Modelling Segregation Processes in Hybrid Housing Markets
Author(s): Benjamin Jarvis, Wenshi San, Eduardo Tapia
Wednesday 14 | 14:00-14:20
Room: TP41
Session: Simulation approaches to social research
Models of segregation dynamics, like Schelling’s classic model, often employ superficial treatments of actual housing allocation mechanisms. Moves are friction-less and cost-less and depend only on local neighborhood compositions. But actual housing markets are shaped by economic inequality, the built environment, and rules governing access to different kinds of housing. These impose constraints on mobility that may influence segregation dynamics.

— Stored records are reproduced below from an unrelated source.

-- ==== Sys2Proof/Certificates/Slice0/Obligations.lean ====
section
/-! DEFINITION. The statements for the provers, in the order of the spec's files. Every frame is an equation
`exec i s = .next (s with …)`: what the record update does not name is unchanged. -/

open Sys2Proof Sys2Proof.Machine Sys2Proof.Safety

/-! ### Encoding (30_encoding.md) -/

/-- Decoding the encoding of a well-formed command gives the command back (R112, R114, R116, R121). -/
def Obligations.DecodeOfEncode : Prop :=
  ∀ i : Instr, i.wellFormed = true → decode (encode i) = .ok i

/-- A word that decodes has one meaning: the command is well formed and encodes to that word (R116, R117). -/
def Obligations.EncodeOfDecode : Prop :=
  ∀ (w : Word) (i : Instr), decode w = .ok i → i.wellFormed = true ∧ encode i = w

/-- R121: the 16 rows by match and mask, each with its operands, and no other word decodes. -/
def Obligations.DecodeFollowsOpcodeMap : Prop :=
  ∀ w : Word,
    (w = 0x00000000 → decode w = .ok .nop) ∧
    (w = 0x01000000 → decode w = .ok .softReset) ∧
    (w = 0x10000000 → decode w = .ok .scrReset) ∧
    (w = 0x11000000 → decode w = .ok .scrNext) ∧
    (w &&& 0xFFFF0000 = 0x12000000 → decode w = .ok (.scrAdvance (w.toNat % 65536))) ∧
    (w &&& 0xFFFFFF88 = 0x20000000 → decode w = .ok (.mapEnc (w.toNat % 8) (w.toNat / 16 % 8))) ∧
    (w &&& 0xFFFFFF8F = 0x21000000 → decode w = .ok (.mapDec (w.toNat / 16 % 8))) ∧
    (w &&& 0xFFFFFFF8 = 0x22000000 → decode w = .ok (.txSym (w.toNat % 8))) ∧
    (w = 0x23000000 → decode w = .ok .rxSym) ∧
    (w &&& 0xFFFF0000 = 0x28000000 → decode w = .ok (.layoutClass (w.toNat % 65536))) ∧
    (w = 0x30000000 → decode w = .ok .syncCfg) ∧
    (w = 0x31000000 → decode w = .ok .syncReset) ∧
    (w = 0x32000000 → decode w = .ok .syncPush) ∧
    (w = 0x40000000 → decode w = .ok .corrReset) ∧
    (w = 0x41000000 → decode w = .ok .corrPush) ∧
    (w = 0x42000000 → decode w = .ok .corrSweep) ∧
    (∀ i, decode w = .ok i →
      w ∈ [0x00000000, 0x01000000, 0x10000000, 0x11000000, 0x23000000, 0x30000000, 0x31000000, 0x32000000,
        0x40000000, 0x41000000, 0x42000000] ∨
      w &&& 0xFFFF0000 ∈ [0x12000000, 0x28000000] ∨
      w &&& 0xFFFFFF88 = 0x20000000 ∨ w &&& 0xFFFFFF8F = 0x21000000 ∨ w &&& 0xFFFFFFF8 = 0x22000000)

/-- R117 and R405: an unlisted OP, or a listed one with a must-be-zero bit set, completes as ILLEGAL_CMD and
performs nothing; the word stays in CMD. -/
def Obligations.IllegalWordsRecordIllegalCmd : Prop :=
  ∀ (s : State) (w : Word) (op : Nat),
    op = w.toNat / 2 ^ 24 →
    ((0x02 ≤ op ∧ op ≤ 0x0F) ∨ (0x13 ≤ op ∧ op ≤ 0x1F) ∨ (0x24 ≤ op ∧ op ≤ 0x27) ∨ (0x29 ≤ op ∧ op ≤ 0x2F) ∨
      (0x33 ≤ op ∧ op ≤ 0x3F) ∨ 0x43 ≤ op ∨
      (op ∈ [0x00, 0x01, 0x10, 0x11, 0x23, 0x30, 0x31, 0x32, 0x40, 0x41, 0x42] ∧ w &&& 0x00FFFFFF ≠ 0) ∨
      (op ∈ [0x12, 0x28] ∧ w &&& 0x00FF0000 ≠ 0) ∨ (op = 0x20 ∧ w &&& 0x00FFFF88 ≠ 0) ∨
      (op = 0x21 ∧ w &&& 0x00FFFF8F ≠ 0) ∨ (op = 0x22 ∧ w &&& 0x00FFFFF8 ≠ 0)) →
    s.pending = some w →
    s.inbox.head? = some .complete →
    step s = .next { s with
      pending := none, inbox := s.inbox.tail
      err := true, errCode := .illegalCmd, irqPend := s.irqPend ||| 0b0001 }

/-- Words written out from the encodings of R113 and R119 decode to the commands they stand for. -/
def Obligations.SampleWordsDecode : Prop :=
  decode 0b00010010000000001010010110100101 = .ok (.scrAdvance 42405) ∧
  decode 0b00100000000000000000000001010110 = .ok (.mapEnc 6 5) ∧
  decode 0b00100001000000000000000001100000 = .ok (.mapDec 6) ∧
  decode 0b00100010000000000000000000000101 = .ok (.txSym 5) ∧
  decode 0b00101000000000000000000111011111 = .ok (.layoutClass 479) ∧
  decode 0b00110010000000000000000000000000 = .ok .syncPush ∧
  decode 0b01000010000000000000000000000000 = .ok .corrSweep ∧
  decode 0b00100000000000000000000000001000 = .error .reservedBitSet ∧
  decode 0b11110000000000000000000000000000 = .error .unlistedOp

/-! ### Steps (00_scope.md R19, R21; 45_control.md R311, R323) -/

/-- A step that completes a command is exec of the decoded command, on the state whose pending place is empty
and whose inbox has moved on (R311; the inbox, and the completion where it is empty, are the model's, logs 1
and 2). -/
def Obligations.StepRunsDecodedCommand : Prop :=
  ∀ (s : State) (w : Word) (i : Instr),
    s.pending = some w → decode w = .ok i →
    (s.inbox = [] ∨ s.inbox.head? = some .complete) →
    step s = exec i { s with pending := none, inbox := s.inbox.tail }

/-- R323: a CMD write issues whatever word it carries, an illegal one fails at completion, and one while BUSY
is dropped and not stored. -/
def Obligations.CmdWriteIssues : Prop :=
  ∀ (s : State) (w : Word) (rest : List Event),
    s.inbox = .write .w32 0x04 w :: rest →
    (s.pending = none → step s = .next { s with cmd := w, pending := some w, inbox := rest }) ∧
    (s.pending = none → rest.head? = some .complete → (∀ i, decode w ≠ .ok i) →
      runSteps 2 s = .next { s with
        cmd := w, inbox := rest.tail, err := true, errCode := .illegalCmd, irqPend := s.irqPend ||| 0b0001 }) ∧
    (s.pending ≠ none →
      step s = .next { s with
        inbox := rest, err := true, errCode := .busyAccess, irqPend := s.irqPend ||| 0b0001 })

/-- Every issued command completes after finitely many steps, whatever the host does meanwhile (R20, R471;
that the block completes when no host event is left is the model's scheduler, log 2). -/
def Obligations.EveryIssuedCommandCompletes : Prop :=
  ∀ s : State, s.inbox.all passes = true →
    ∃ (k : Nat) (t : State), k ≤ s.inbox.length + 1 ∧ runSteps k s = .next t ∧ t.pending = none

/-- No command faults or is refused. None writes the configuration, the sample registers, CMD, the pending place,
IRQ_EN or W, or clears ERR, DIVERGED or an event (R55, R400, R403, R410). PT_I and PT_Q are written by MAP_ENC and
TX_SYM only (R43), RESULT by its writers only (R44), SOFT by MAP_DEC and RX_SYM only (R45), CFG_VALID by SYNC_CFG
only, SYM_VALID by the synchronizer's commands and SOFT_RESET only, ACQ and SWEEP_VALID by CORR_SWEEP, CORR_RESET
and SOFT_RESET only (R55, R312). -/
def Obligations.NoCommandStops : Prop :=
  ∀ (i : Instr) (s : State), ∃ t : State,
    exec i s = .next t ∧
    t.cmd = s.cmd ∧ t.pending = s.pending ∧ t.irqEn = s.irqEn ∧ t.mode = s.mode ∧ t.layout = s.layout ∧
    t.tpl = s.tpl ∧ t.search = s.search ∧ t.corrThresh = s.corrThresh ∧ t.zeta = s.zeta ∧ t.omega = s.omega ∧
    t.sampI = s.sampI ∧ t.sampQ = s.sampQ ∧ t.sync.w = s.sync.w ∧
    t.inbox = s.inbox ∧ t.replies = s.replies ∧ t.freeCount = s.freeCount ∧
    s.irqPend &&& t.irqPend = s.irqPend ∧ (s.err = true → t.err = true) ∧
    (s.sync.diverged = true → t.sync.diverged = true) ∧
    (t.ptI ≠ s.ptI ∨ t.ptQ ≠ s.ptQ → (∃ d st, i = .mapEnc d st) ∨ ∃ d, i = .txSym d) ∧
    (t.result ≠ s.result → i = .scrNext ∨ (∃ n, 0 < n ∧ i = .scrAdvance n) ∨ (∃ d st, i = .mapEnc d st) ∨
      (∃ st, i = .mapDec st) ∨ (∃ d, i = .txSym d) ∨ i = .rxSym ∨ ∃ pos, i = .layoutClass pos) ∧
    (t.soft ≠ s.soft → (∃ st, i = .mapDec st) ∨ i = .rxSym) ∧
    (t.sync.cfgValid ≠ s.sync.cfgValid → i = .syncCfg) ∧
    (t.sync.symValid ≠ s.sync.symValid → i ∈ [.softReset, .syncCfg, .syncReset, .syncPush]) ∧
    (t.corr.acq ≠ s.corr.acq ∨ t.corr.sweepValid ≠ s.corr.sweepValid →
      i ∈ [.softReset, .corrReset, .corrSweep])

/-- The only steps that stop are host accesses that fail a bus check (R20, R82, R83, R400; that an access
outside the window is a stop is the model's, log 7). -/
def Obligations.OnlyBusChecksStopAStep : Prop :=
  ∀ s : State,
    (∃ t, step s = .next t) ↔ (∀ ev, s.inbox.head? = some ev → passes ev = true)

/-- What the host does while a command is in flight changes nothing of the command's outcome but the error
record, the events and what the host reads (R462, R465, R466, R470). -/
def Obligations.AccessesWhileBusyDoNotDisturb : Prop :=
  ∀ (s : State) (w : Word) (evs rest : List Event),
    s.pending = some w →
    (∀ ev ∈ evs, isAccess ev = true ∧ passes ev = true) →
    s.inbox = evs ++ .complete :: rest →
    ∃ t u : State,
      runSteps (evs.length + 1) s = .next t ∧ step { s with inbox := .complete :: rest } = .next u ∧
      AgreeButForErrors t u

/-! ### Scrambler (40_scrambler.md) -/

/-- R142: one clock stage by stage, its example, and the period 4095 from every non-zero value (the period is an
inference that R142 marks as its own, by exhaustive evaluation). -/
def Obligations.ScramblerClockIsMaximalLength : Prop :=
  (∀ r : BitVec 12,
    ((scrClock r).getLsbD 0 = r.getLsbD 11) ∧
    ((scrClock r).getLsbD 1 = (r.getLsbD 0 ^^ r.getLsbD 11)) ∧
    ((scrClock r).getLsbD 2 = r.getLsbD 1) ∧
    ((scrClock r).getLsbD 3 = r.getLsbD 2) ∧
    ((scrClock r).getLsbD 4 = (r.getLsbD 3 ^^ r.getLsbD 11)) ∧
    ((scrClock r).getLsbD 5 = r.getLsbD 4) ∧
    ((scrClock r).getLsbD 6 = (r.getLsbD 5 ^^ r.getLsbD 11)) ∧
    (∀ k, 7 ≤ k → k ≤ 11 → (scrClock r).getLsbD k = r.getLsbD (k - 1))) ∧
  scrClock 0xBAD = 0x709 ∧
  (∀ r : BitVec 12, r ≠ 0 → scrClocks 4095 r = r ∧ ∀ n, 0 < n → n < 4095 → scrClocks n r ≠ r)

/-- R143 and R146: SCR_NEXT from any scrambler state: eight clocks, the tribit of stages 2 to 0, the reload at
the 160th operation, RESULT written whole, nothing else changed. -/
def Obligations.ScrNextGeneratesATribit : Prop :=
  decode 0x11000000 = .ok .scrNext ∧
  ∀ s : State, ∃ r : Nat → BitVec 12,
    r 0 = s.scr.reg ∧
    (∀ k, k < 8 →
      r (k + 1) = if (r k).getLsbD 11 then (r k <<< 1) ^^^ 0x053 else r k <<< 1) ∧
    exec .scrNext s = .next { s with
      scr := if s.scr.pos = 159 then ⟨0xBAD, 0⟩ else ⟨r 8, s.scr.pos + 1⟩
      result := BitVec.ofNat 32 (256 * ((r 8).toNat % 8)) }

One key feature of real housing markets is the distinction between ownership and rental tenures. In the United States, both rental and ownership tenures are distributed largely through markets. However, in many countries with strong social welfare states, a large fraction of rental housing is allocated through non-market institutions. Countries like Sweden, the United Kingdom, the Netherlands, and Austria, have such “hybrid” housing systems. In these systems, governmental authorities or specialized housing associations own many housing units, and are mandated primarily to provide sufficient, high quality housing, not to produce profits. Often, allocation of these non-market units is done through enrollment in a seniority-based housing queue, rather than through a pricing mechanism.

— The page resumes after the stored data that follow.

-- ==== Sys2Proof/Laws/State.lean ====
section
/-! SUPPORT. The state's updates, one lemma per field per update: no later proof unfolds a record update. -/

namespace Sys2Proof.Machine

/-! `State.recordError` (R402) -/

@[simp] theorem State.recordError_cmd (s : State) (c : ErrorCode) : (s.recordError c).cmd = s.cmd := rfl
@[simp] theorem State.recordError_pending (s : State) (c : ErrorCode) :
    (s.recordError c).pending = s.pending := rfl
@[simp] theorem State.recordError_err (s : State) (c : ErrorCode) : (s.recordError c).err = true := rfl
@[simp] theorem State.recordError_errCode (s : State) (c : ErrorCode) : (s.recordError c).errCode = c := rfl
@[simp] theorem State.recordError_irqEn (s : State) (c : ErrorCode) : (s.recordError c).irqEn = s.irqEn := rfl
@[simp] theorem State.recordError_irqPend (s : State) (c : ErrorCode) :
    (s.recordError c).irqPend = s.irqPend ||| errEv := rfl
@[simp] theorem State.recordError_mode (s : State) (c : ErrorCode) : (s.recordError c).mode = s.mode := rfl
@[simp] theorem State.recordError_layout (s : State) (c : ErrorCode) :
    (s.recordError c).layout = s.layout := rfl
@[simp] theorem State.recordError_tpl (s : State) (c : ErrorCode) : (s.recordError c).tpl = s.tpl := rfl
@[simp] theorem State.recordError_search (s : State) (c : ErrorCode) :
    (s.recordError c).search = s.search := rfl
@[simp] theorem State.recordError_corrThresh (s : State) (c : ErrorCode) :
    (s.recordError c).corrThresh = s.corrThresh := rfl
@[simp] theorem State.recordError_zeta (s : State) (c : ErrorCode) : (s.recordError c).zeta = s.zeta := rfl
@[simp] theorem State.recordError_omega (s : State) (c : ErrorCode) : (s.recordError c).omega = s.omega := rfl
@[simp] theorem State.recordError_sampI (s : State) (c : ErrorCode) : (s.recordError c).sampI = s.sampI := rfl
@[simp] theorem State.recordError_sampQ (s : State) (c : ErrorCode) : (s.recordError c).sampQ = s.sampQ := rfl
@[simp] theorem State.recordError_ptI (s : State) (c : ErrorCode) : (s.recordError c).ptI = s.ptI := rfl
@[simp] theorem State.recordError_ptQ (s : State) (c : ErrorCode) : (s.recordError c).ptQ = s.ptQ := rfl
@[simp] theorem State.recordError_result (s : State) (c : ErrorCode) :
    (s.recordError c).result = s.result := rfl
@[simp] theorem State.recordError_soft (s : State) (c : ErrorCode) : (s.recordError c).soft = s.soft := rfl
@[simp] theorem State.recordError_scr (s : State) (c : ErrorCode) : (s.recordError c).scr = s.scr := rfl
@[simp] theorem State.recordError_sync (s : State) (c : ErrorCode) : (s.recordError c).sync = s.sync := rfl
@[simp] theorem State.recordError_corr (s : State) (c : ErrorCode) : (s.recordError c).corr = s.corr := rfl
@[simp] theorem State.recordError_inbox (s : State) (c : ErrorCode) : (s.recordError c).inbox = s.inbox := rfl
@[simp] theorem State.recordError_replies (s : State) (c : ErrorCode) :
    (s.recordError c).replies = s.replies := rfl
@[simp] theorem State.recordError_freeCount (s : State) (c : ErrorCode) :
    (s.recordError c).freeCount = s.freeCount := rfl

/-! `State.statusW1c` (R315) -/

@[simp] theorem State.statusW1c_cmd (s : State) (v : Word) : (s.statusW1c v).cmd = s.cmd := rfl
@[simp] theorem State.statusW1c_pending (s : State) (v : Word) : (s.statusW1c v).pending = s.pending := rfl
@[simp] theorem State.statusW1c_err (s : State) (v : Word) :
    (s.statusW1c v).err = if bit v 1 then false else s.err := rfl
@[simp] theorem State.statusW1c_errCode (s : State) (v : Word) :
    (s.statusW1c v).errCode = if bit v 1 then .noError else s.errCode := rfl
@[simp] theorem State.statusW1c_irqEn (s : State) (v : Word) : (s.statusW1c v).irqEn = s.irqEn := rfl
@[simp] theorem State.statusW1c_irqPend (s : State) (v : Word) : (s.statusW1c v).irqPend = s.irqPend := rfl
@[simp] theorem State.statusW1c_mode (s : State) (v : Word) : (s.statusW1c v).mode = s.mode := rfl
@[simp] theorem State.statusW1c_layout (s : State) (v : Word) : (s.statusW1c v).layout = s.layout := rfl
@[simp] theorem State.statusW1c_tpl (s : State) (v : Word) : (s.statusW1c v).tpl = s.tpl := rfl
@[simp] theorem State.statusW1c_search (s : State) (v : Word) : (s.statusW1c v).search = s.search := rfl
@[simp] theorem State.statusW1c_corrThresh (s : State) (v : Word) :
    (s.statusW1c v).corrThresh = s.corrThresh := rfl
@[simp] theorem State.statusW1c_zeta (s : State) (v : Word) : (s.statusW1c v).zeta = s.zeta := rfl
@[simp] theorem State.statusW1c_omega (s : State) (v : Word) : (s.statusW1c v).omega = s.omega := rfl
@[simp] theorem State.statusW1c_sampI (s : State) (v : Word) : (s.statusW1c v).sampI = s.sampI := rfl
@[simp] theorem State.statusW1c_sampQ (s : State) (v : Word) : (s.statusW1c v).sampQ = s.sampQ := rfl
@[simp] theorem State.statusW1c_ptI (s : State) (v : Word) : (s.statusW1c v).ptI = s.ptI := rfl
@[simp] theorem State.statusW1c_ptQ (s : State) (v : Word) : (s.statusW1c v).ptQ = s.ptQ := rfl
@[simp] theorem State.statusW1c_result (s : State) (v : Word) : (s.statusW1c v).result = s.result := rfl
@[simp] theorem State.statusW1c_soft (s : State) (v : Word) : (s.statusW1c v).soft = s.soft := rfl
@[simp] theorem State.statusW1c_scr (s : State) (v : Word) : (s.statusW1c v).scr = s.scr := rfl
@[simp] theorem State.statusW1c_sync (s : State) (v : Word) :
    (s.statusW1c v).sync = { s.sync with diverged := if bit v 2 then false else s.sync.diverged } := rfl
@[simp] theorem State.statusW1c_corr (s : State) (v : Word) : (s.statusW1c v).corr = s.corr := rfl
@[simp] theorem State.statusW1c_inbox (s : State) (v : Word) : (s.statusW1c v).inbox = s.inbox := rfl
@[simp] theorem State.statusW1c_replies (s : State) (v : Word) : (s.statusW1c v).replies = s.replies := rfl
@[simp] theorem State.statusW1c_freeCount (s : State) (v : Word) :
    (s.statusW1c v).freeCount = s.freeCount := rfl

/-! `State.irqAck` (R316) -/

@[simp] theorem State.irqAck_cmd (s : State) (v : Word) : (s.irqAck v).cmd = s.cmd := rfl
@[simp] theorem State.irqAck_pending (s : State) (v : Word) : (s.irqAck v).pending = s.pending := rfl
@[simp] theorem State.irqAck_err (s : State) (v : Word) : (s.irqAck v).err = s.err := rfl
@[simp] theorem State.irqAck_errCode (s : State) (v : Word) : (s.irqAck v).errCode = s.errCode := rfl
@[simp] theorem State.irqAck_irqEn (s : State) (v : Word) : (s.irqAck v).irqEn = s.irqEn := rfl
@[simp] theorem State.irqAck_irqPend (s : State) (v : Word) :
    (s.irqAck v).irqPend = s.irqPend &&& ~~~(v.setWidth 4) := rfl
@[simp] theorem State.irqAck_mode (s : State) (v : Word) : (s.irqAck v).mode = s.mode := rfl
@[simp] theorem State.irqAck_layout (s : State) (v : Word) : (s.irqAck v).layout = s.layout := rfl
@[simp] theorem State.irqAck_tpl (s : State) (v : Word) : (s.irqAck v).tpl = s.tpl := rfl
@[simp] theorem State.irqAck_search (s : State) (v : Word) : (s.irqAck v).search = s.search := rfl
@[simp] theorem State.irqAck_corrThresh (s : State) (v : Word) : (s.irqAck v).corrThresh = s.corrThresh := rfl
@[simp] theorem State.irqAck_zeta (s : State) (v : Word) : (s.irqAck v).zeta = s.zeta := rfl
@[simp] theorem State.irqAck_omega (s : State) (v : Word) : (s.irqAck v).omega = s.omega := rfl
@[simp] theorem State.irqAck_sampI (s : State) (v : Word) : (s.irqAck v).sampI = s.sampI := rfl
@[simp] theorem State.irqAck_sampQ (s : State) (v : Word) : (s.irqAck v).sampQ = s.sampQ := rfl
@[simp] theorem State.irqAck_ptI (s : State) (v : Word) : (s.irqAck v).ptI = s.ptI := rfl
@[simp] theorem State.irqAck_ptQ (s : State) (v : Word) : (s.irqAck v).ptQ = s.ptQ := rfl
@[simp] theorem State.irqAck_result (s : State) (v : Word) : (s.irqAck v).result = s.result := rfl
@[simp] theorem State.irqAck_soft (s : State) (v : Word) : (s.irqAck v).soft = s.soft := rfl
@[simp] theorem State.irqAck_scr (s : State) (v : Word) : (s.irqAck v).scr = s.scr := rfl
@[simp] theorem State.irqAck_sync (s : State) (v : Word) : (s.irqAck v).sync = s.sync := rfl
@[simp] theorem State.irqAck_corr (s : State) (v : Word) : (s.irqAck v).corr = s.corr := rfl
@[simp] theorem State.irqAck_inbox (s : State) (v : Word) : (s.irqAck v).inbox = s.inbox := rfl
@[simp] theorem State.irqAck_replies (s : State) (v : Word) : (s.irqAck v).replies = s.replies := rfl
@[simp] theorem State.irqAck_freeCount (s : State) (v : Word) : (s.irqAck v).freeCount = s.freeCount := rfl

In most contexts, rental and ownership tenures, and hence social and market housing, are often unevenly distributed across urban space. Market- and ownership-based housing is often associated with single family homes in less dense neighborhoods, while non-market housing is often located in multifamily buildings in denser neighborhoods. In Sweden, much of the non-market housing is increasingly located in dense urban peripheries, while market-based housing is found in desirable center city areas and more well-to-do suburbs, a consequence of a move towards a more privatized, market-based approach to housing provision.
Empirical studies suggest that the prevalence and uneven distribution of different types of housing—rental vs. ownership, market vs. non-market—are related to patterns of ethnic segregation, but how segregation of tenures gives rise to segregating dynamics is not well understood. In this study, we develop a dynamic simulation model to consider the implications of the urban structure, particularly the relative prevalence and geographic distribution of market and non-market housing, for processes of ethnic segregation. While a few dynamic segregation models have incorporated inequality and housing prices, they have typically done so using an idiosyncratic market logic, with housing prices set based on the neighborhood attributes, not competitive bidding. And these models have not considered the possibility that a segment of the housing stock will be allocated according to non-market rules.
We address this gap in our understanding using an agent-based model (ABM) of a hybrid housing market. In our ABM, we construct cities with varying shares of market vs. non-market housing. For each city, we then vary the extent of segregation between these housing types. We populate the cities with ethnic groups with different resource (i.e., income and queue position) distributions and set them in motion. Agents seek to move to rich neighborhoods. They compete over market housing using thei economic resources, and non-market housing based on queue position/waiting times. Using many model runs, we analyze what conditions are most conducive to segregation and explore the precise dynamics that give rise to observed segregation patterns. In doing so, we hope to demonstrate the importance of housing market institutions to segregation processes.